• [Problem requirements]: Filter the records for "LineOut" and keep each line that has it.

• [Supplied records]:
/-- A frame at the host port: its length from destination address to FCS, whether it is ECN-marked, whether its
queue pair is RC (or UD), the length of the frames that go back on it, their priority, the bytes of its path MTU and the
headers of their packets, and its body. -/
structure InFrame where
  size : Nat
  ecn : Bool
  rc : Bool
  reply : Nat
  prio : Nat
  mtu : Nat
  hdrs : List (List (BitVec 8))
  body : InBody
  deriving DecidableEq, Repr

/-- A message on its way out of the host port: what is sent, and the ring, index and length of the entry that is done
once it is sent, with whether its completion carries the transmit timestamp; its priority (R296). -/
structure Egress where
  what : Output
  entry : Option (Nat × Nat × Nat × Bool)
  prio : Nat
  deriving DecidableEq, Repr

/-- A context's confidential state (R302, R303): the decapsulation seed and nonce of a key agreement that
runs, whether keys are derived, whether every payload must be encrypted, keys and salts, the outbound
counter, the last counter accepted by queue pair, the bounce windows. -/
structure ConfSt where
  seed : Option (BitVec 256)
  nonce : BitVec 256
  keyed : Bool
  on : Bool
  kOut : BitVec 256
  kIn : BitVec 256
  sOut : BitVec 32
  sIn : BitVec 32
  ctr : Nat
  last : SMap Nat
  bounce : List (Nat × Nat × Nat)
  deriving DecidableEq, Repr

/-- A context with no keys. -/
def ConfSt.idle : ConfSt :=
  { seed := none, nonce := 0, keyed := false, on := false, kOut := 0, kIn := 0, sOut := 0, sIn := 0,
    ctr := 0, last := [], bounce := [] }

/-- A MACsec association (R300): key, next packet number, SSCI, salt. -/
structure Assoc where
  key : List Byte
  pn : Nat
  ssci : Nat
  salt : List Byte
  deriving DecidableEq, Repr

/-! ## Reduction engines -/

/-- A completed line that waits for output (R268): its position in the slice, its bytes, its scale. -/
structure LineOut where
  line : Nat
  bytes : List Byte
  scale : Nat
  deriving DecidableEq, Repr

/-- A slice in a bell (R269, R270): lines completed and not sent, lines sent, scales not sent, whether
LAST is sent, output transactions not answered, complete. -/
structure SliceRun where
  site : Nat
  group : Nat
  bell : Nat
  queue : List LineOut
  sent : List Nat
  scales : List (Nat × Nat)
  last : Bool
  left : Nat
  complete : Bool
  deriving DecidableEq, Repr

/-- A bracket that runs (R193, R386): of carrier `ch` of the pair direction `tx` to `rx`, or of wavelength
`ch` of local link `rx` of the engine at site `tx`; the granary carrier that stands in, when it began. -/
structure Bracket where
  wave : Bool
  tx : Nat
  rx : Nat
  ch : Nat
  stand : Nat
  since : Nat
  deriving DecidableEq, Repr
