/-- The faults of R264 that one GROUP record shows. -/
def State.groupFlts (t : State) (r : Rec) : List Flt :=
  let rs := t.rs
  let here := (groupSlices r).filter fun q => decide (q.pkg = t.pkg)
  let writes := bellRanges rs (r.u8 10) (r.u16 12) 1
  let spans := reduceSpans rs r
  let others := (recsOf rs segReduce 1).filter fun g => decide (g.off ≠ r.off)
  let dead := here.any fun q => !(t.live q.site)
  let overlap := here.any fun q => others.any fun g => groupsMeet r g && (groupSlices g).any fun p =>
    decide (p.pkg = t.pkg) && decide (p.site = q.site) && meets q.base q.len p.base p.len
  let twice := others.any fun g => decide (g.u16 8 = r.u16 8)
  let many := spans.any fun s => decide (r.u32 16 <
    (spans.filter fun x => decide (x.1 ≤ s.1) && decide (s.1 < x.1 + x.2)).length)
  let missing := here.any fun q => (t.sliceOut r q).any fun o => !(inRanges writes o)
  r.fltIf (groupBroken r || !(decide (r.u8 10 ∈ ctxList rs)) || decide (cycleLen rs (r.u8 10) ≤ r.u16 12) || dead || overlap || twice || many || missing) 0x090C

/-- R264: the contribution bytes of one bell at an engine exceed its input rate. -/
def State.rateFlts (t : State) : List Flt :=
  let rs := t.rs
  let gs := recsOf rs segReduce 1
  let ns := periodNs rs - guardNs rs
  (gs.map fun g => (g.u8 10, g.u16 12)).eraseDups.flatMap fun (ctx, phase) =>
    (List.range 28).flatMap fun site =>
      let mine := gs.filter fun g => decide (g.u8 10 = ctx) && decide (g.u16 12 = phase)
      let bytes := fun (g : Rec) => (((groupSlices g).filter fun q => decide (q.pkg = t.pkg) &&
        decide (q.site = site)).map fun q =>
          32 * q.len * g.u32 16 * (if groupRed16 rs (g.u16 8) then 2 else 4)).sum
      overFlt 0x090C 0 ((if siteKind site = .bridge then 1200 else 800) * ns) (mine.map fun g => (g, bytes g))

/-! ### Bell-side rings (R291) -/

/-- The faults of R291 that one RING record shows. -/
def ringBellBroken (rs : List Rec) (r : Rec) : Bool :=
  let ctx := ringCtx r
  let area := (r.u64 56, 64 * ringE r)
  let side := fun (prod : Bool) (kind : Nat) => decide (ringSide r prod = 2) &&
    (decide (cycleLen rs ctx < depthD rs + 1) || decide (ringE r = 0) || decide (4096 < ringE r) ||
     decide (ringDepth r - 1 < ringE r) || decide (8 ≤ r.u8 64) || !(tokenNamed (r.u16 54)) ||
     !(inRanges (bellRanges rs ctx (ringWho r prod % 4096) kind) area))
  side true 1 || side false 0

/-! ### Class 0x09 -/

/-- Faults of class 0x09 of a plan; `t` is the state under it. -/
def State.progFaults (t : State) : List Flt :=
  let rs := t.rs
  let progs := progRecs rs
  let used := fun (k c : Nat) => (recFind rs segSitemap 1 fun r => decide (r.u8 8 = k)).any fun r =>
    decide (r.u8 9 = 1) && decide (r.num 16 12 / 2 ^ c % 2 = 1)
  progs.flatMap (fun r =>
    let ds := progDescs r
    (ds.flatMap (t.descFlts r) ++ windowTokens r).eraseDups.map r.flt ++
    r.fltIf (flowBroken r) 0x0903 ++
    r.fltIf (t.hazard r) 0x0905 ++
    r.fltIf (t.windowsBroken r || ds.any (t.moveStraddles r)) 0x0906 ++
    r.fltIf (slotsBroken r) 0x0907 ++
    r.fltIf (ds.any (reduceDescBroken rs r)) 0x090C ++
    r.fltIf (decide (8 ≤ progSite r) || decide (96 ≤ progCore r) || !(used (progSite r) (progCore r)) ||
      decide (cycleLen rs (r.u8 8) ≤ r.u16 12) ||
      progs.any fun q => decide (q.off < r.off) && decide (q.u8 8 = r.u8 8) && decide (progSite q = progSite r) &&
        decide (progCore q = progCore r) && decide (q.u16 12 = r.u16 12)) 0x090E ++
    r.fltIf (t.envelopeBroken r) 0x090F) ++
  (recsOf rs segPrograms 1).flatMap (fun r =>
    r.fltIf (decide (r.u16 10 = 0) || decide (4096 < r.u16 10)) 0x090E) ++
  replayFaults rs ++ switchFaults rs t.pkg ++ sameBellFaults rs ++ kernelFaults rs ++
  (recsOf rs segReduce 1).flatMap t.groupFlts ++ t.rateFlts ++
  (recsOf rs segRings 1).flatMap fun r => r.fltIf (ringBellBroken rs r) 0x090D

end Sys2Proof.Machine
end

• [Your response]:
structure LineOut where
  queue : List LineOut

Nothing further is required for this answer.